Collected data entries
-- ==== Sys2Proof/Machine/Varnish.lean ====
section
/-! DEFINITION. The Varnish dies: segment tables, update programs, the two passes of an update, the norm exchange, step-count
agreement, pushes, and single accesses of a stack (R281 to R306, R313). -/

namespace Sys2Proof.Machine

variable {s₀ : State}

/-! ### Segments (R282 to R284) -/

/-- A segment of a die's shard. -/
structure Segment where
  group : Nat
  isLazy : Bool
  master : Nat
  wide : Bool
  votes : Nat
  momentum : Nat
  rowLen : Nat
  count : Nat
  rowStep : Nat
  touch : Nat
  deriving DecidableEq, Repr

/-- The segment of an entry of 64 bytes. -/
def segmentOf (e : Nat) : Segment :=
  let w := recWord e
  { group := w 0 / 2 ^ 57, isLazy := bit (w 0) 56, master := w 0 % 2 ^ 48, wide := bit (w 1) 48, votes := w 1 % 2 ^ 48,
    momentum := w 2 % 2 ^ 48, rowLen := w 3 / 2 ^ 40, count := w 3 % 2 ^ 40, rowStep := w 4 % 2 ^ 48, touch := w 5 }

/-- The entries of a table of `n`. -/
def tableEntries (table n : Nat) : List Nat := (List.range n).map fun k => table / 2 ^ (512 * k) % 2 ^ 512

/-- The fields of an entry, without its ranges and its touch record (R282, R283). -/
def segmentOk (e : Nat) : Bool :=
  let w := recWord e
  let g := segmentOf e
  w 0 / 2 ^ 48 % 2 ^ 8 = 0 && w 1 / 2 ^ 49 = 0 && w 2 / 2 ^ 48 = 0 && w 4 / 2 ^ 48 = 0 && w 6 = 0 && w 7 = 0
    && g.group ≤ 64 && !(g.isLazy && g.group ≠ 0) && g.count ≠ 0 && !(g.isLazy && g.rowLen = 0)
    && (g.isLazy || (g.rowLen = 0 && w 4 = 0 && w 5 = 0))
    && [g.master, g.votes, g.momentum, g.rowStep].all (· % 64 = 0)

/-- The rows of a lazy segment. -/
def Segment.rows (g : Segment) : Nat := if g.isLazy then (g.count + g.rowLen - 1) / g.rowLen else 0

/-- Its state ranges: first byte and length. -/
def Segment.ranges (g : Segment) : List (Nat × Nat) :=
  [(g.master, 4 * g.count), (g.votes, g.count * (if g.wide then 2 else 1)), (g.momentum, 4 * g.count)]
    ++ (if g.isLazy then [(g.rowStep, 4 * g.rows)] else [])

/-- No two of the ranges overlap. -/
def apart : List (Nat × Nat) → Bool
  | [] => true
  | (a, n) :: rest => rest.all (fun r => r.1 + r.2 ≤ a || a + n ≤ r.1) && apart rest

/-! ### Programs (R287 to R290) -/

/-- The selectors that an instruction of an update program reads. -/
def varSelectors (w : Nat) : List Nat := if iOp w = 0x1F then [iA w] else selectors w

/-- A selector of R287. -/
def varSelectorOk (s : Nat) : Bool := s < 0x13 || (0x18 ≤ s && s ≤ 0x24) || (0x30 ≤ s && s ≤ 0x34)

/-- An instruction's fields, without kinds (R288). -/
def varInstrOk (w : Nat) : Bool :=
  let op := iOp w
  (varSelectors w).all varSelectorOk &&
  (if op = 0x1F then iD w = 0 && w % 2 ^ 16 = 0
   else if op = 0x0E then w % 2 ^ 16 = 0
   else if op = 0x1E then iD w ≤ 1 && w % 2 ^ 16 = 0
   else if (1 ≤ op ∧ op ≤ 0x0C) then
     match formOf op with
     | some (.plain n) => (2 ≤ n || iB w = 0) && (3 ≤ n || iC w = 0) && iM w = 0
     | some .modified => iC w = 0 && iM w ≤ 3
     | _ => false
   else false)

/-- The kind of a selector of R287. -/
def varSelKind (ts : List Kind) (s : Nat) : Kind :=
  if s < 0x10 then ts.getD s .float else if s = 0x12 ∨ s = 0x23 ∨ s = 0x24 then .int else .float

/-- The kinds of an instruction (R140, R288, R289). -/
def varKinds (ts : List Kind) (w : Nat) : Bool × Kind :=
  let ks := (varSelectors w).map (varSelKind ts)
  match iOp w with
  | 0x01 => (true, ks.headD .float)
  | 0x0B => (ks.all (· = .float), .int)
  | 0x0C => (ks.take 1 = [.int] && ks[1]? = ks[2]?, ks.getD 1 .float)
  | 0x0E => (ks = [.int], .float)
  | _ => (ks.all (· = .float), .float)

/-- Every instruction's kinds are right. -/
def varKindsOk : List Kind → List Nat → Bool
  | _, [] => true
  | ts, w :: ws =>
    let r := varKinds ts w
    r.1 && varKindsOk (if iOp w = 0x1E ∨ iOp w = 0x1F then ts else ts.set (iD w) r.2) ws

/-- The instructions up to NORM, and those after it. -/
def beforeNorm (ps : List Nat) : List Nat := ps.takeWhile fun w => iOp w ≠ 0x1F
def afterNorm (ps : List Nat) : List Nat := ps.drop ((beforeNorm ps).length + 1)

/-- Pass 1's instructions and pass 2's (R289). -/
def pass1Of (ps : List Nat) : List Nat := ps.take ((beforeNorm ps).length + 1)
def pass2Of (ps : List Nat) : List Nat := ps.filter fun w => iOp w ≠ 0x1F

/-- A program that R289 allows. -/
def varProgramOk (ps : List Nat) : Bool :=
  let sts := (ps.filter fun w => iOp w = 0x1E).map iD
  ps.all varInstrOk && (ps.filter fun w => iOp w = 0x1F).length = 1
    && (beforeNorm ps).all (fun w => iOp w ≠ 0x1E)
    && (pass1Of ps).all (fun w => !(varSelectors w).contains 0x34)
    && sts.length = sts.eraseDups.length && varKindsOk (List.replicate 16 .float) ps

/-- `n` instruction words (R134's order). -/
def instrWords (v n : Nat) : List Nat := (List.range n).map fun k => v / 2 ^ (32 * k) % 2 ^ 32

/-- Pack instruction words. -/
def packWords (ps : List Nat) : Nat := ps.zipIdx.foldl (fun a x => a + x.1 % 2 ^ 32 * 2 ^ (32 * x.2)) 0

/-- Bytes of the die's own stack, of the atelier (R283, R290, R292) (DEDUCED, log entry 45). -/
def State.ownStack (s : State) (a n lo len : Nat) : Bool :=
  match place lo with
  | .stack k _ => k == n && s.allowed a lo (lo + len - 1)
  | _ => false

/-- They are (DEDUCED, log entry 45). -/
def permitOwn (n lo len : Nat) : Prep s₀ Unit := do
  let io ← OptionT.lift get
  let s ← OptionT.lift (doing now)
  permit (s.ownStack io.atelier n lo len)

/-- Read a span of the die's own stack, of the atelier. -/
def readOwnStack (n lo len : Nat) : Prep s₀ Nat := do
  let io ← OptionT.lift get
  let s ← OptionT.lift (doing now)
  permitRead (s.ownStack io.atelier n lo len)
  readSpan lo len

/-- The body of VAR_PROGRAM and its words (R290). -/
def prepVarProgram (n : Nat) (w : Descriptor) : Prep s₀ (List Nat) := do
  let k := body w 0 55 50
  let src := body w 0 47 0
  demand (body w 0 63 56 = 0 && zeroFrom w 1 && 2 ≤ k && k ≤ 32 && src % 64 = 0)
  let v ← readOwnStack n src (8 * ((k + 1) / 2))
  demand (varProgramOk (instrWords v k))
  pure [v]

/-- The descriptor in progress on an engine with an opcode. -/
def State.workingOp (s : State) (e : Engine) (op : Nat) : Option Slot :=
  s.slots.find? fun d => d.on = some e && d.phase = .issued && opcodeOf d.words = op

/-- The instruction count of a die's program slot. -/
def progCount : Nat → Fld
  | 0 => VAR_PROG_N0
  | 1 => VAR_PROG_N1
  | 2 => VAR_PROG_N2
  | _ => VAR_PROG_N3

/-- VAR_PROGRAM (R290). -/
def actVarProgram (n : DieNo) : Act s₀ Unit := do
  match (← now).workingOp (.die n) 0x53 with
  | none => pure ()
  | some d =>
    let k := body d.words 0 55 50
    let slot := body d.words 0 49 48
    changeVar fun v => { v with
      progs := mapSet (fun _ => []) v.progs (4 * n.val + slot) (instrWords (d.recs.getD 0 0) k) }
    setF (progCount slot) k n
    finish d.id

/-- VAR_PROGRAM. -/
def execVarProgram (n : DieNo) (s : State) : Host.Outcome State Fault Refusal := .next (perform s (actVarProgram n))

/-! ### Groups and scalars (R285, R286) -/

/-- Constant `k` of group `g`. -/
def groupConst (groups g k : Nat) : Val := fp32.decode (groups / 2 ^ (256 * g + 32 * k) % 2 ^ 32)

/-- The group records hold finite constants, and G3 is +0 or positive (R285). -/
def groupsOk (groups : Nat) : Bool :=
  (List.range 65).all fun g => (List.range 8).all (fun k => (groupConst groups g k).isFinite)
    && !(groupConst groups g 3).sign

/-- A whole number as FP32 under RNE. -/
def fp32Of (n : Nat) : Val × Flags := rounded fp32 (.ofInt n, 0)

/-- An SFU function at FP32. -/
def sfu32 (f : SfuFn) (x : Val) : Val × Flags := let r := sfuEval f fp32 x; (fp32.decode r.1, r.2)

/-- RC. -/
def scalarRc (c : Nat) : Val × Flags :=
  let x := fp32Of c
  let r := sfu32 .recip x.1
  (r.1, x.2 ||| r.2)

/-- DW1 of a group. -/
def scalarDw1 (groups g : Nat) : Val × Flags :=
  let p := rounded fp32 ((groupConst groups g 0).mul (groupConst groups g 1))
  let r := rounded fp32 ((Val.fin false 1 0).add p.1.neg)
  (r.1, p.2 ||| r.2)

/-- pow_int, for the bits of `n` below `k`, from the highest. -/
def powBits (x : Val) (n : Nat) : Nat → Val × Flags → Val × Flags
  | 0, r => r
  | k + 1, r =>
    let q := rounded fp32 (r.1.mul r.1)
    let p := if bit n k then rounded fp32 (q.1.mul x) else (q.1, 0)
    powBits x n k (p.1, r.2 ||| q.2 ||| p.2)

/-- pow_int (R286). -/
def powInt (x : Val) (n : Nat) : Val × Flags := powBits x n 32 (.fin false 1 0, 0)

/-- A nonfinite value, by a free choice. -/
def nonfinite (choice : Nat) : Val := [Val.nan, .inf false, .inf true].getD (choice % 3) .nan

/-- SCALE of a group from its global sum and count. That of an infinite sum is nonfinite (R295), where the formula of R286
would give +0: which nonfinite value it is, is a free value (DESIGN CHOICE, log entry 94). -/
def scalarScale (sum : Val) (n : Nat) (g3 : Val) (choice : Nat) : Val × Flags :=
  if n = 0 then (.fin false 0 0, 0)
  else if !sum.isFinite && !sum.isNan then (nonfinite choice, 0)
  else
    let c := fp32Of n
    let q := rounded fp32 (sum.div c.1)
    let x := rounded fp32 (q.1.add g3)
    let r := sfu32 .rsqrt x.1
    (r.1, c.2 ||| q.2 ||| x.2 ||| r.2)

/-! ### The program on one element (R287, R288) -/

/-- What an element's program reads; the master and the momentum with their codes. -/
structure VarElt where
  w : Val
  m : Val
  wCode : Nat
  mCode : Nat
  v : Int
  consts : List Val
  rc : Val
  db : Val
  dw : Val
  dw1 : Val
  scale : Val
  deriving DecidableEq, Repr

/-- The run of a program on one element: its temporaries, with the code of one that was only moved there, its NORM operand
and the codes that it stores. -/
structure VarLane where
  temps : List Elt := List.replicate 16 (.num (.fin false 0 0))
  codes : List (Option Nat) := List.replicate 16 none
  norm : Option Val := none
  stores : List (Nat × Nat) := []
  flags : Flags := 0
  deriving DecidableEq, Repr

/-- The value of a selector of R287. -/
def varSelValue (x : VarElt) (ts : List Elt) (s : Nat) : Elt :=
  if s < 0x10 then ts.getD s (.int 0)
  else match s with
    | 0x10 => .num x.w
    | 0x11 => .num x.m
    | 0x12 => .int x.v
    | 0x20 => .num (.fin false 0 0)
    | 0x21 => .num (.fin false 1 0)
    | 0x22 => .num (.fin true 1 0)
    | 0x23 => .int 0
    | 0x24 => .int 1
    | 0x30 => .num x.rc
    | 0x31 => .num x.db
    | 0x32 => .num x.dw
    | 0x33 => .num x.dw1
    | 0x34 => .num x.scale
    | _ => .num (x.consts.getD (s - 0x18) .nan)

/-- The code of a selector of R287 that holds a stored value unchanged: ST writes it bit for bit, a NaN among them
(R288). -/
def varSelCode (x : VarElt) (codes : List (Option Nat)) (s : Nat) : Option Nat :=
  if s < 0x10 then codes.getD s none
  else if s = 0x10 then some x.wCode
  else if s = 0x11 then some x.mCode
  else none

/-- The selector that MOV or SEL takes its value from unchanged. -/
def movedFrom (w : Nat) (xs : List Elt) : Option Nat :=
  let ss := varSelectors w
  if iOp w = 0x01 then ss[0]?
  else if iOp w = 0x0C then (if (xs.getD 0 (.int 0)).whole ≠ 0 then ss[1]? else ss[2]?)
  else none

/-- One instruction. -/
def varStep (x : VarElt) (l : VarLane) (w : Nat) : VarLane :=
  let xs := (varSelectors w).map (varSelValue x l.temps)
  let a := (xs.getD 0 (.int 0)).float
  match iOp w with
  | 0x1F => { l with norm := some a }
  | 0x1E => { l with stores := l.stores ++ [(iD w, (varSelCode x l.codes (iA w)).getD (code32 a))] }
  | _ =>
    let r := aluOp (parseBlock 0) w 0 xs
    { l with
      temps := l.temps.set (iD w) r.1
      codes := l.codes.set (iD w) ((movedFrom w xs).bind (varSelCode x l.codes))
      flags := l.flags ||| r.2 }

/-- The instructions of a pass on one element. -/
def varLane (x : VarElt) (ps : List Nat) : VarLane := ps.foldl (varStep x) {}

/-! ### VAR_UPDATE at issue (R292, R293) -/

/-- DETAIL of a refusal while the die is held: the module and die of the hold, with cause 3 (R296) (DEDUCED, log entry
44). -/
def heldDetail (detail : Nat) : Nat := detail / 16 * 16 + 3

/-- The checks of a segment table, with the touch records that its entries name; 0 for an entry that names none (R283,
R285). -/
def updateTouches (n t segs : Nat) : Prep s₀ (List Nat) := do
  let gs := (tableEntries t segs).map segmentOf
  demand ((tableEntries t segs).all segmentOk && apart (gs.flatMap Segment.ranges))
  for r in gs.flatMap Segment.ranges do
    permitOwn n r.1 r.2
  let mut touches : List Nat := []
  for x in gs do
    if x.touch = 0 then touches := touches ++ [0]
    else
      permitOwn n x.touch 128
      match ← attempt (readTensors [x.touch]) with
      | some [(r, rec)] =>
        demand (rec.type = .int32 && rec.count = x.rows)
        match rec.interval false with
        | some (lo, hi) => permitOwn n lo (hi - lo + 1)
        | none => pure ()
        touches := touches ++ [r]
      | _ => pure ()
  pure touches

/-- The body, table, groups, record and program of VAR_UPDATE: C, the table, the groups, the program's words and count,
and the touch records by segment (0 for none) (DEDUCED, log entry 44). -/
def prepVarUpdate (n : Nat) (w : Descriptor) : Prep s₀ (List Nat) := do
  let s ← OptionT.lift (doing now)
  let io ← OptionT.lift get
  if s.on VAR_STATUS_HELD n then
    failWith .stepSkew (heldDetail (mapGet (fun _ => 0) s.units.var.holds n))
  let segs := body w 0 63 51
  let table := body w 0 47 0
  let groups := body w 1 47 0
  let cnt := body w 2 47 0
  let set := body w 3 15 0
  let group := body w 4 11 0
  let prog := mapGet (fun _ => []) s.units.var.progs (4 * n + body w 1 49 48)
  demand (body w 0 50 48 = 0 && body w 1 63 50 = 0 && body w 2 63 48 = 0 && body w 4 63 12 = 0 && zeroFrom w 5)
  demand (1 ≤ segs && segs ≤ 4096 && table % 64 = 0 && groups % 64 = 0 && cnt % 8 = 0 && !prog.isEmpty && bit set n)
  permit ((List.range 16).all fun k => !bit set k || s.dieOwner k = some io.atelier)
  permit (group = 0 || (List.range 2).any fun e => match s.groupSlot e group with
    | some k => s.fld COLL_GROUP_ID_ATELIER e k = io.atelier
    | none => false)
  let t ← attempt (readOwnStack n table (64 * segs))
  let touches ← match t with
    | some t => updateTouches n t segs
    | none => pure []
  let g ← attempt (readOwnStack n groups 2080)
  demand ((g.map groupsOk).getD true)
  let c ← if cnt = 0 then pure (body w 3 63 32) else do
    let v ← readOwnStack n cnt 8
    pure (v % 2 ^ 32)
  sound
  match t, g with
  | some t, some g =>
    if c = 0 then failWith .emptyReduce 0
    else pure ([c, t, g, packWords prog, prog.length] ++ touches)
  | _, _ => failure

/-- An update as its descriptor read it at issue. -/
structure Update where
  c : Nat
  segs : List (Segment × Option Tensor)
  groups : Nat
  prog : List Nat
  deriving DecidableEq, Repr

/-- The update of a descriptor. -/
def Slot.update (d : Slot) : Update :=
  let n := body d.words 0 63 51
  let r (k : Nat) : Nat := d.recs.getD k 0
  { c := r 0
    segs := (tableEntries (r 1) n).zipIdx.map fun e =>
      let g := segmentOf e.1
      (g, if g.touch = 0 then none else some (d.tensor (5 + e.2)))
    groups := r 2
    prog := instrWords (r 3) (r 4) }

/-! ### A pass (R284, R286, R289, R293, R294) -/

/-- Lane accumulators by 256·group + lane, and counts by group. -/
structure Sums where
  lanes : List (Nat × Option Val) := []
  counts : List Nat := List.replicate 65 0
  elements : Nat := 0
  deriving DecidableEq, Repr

Exercise prompt
Among the lines above, repeat exactly those from the line with "let q := rounded fp32 (sum.div c.1)" to the line with "(R287, R288) -/", counting both ends.

Task answer
    let q := rounded fp32 (sum.div c.1)
    let x := rounded fp32 (q.1.add g3)
    let r := sfu32 .rsqrt x.1
    (r.1, c.2 ||| q.2 ||| x.2 ||| r.2)

/-! ### The program on one element (R287, R288) -/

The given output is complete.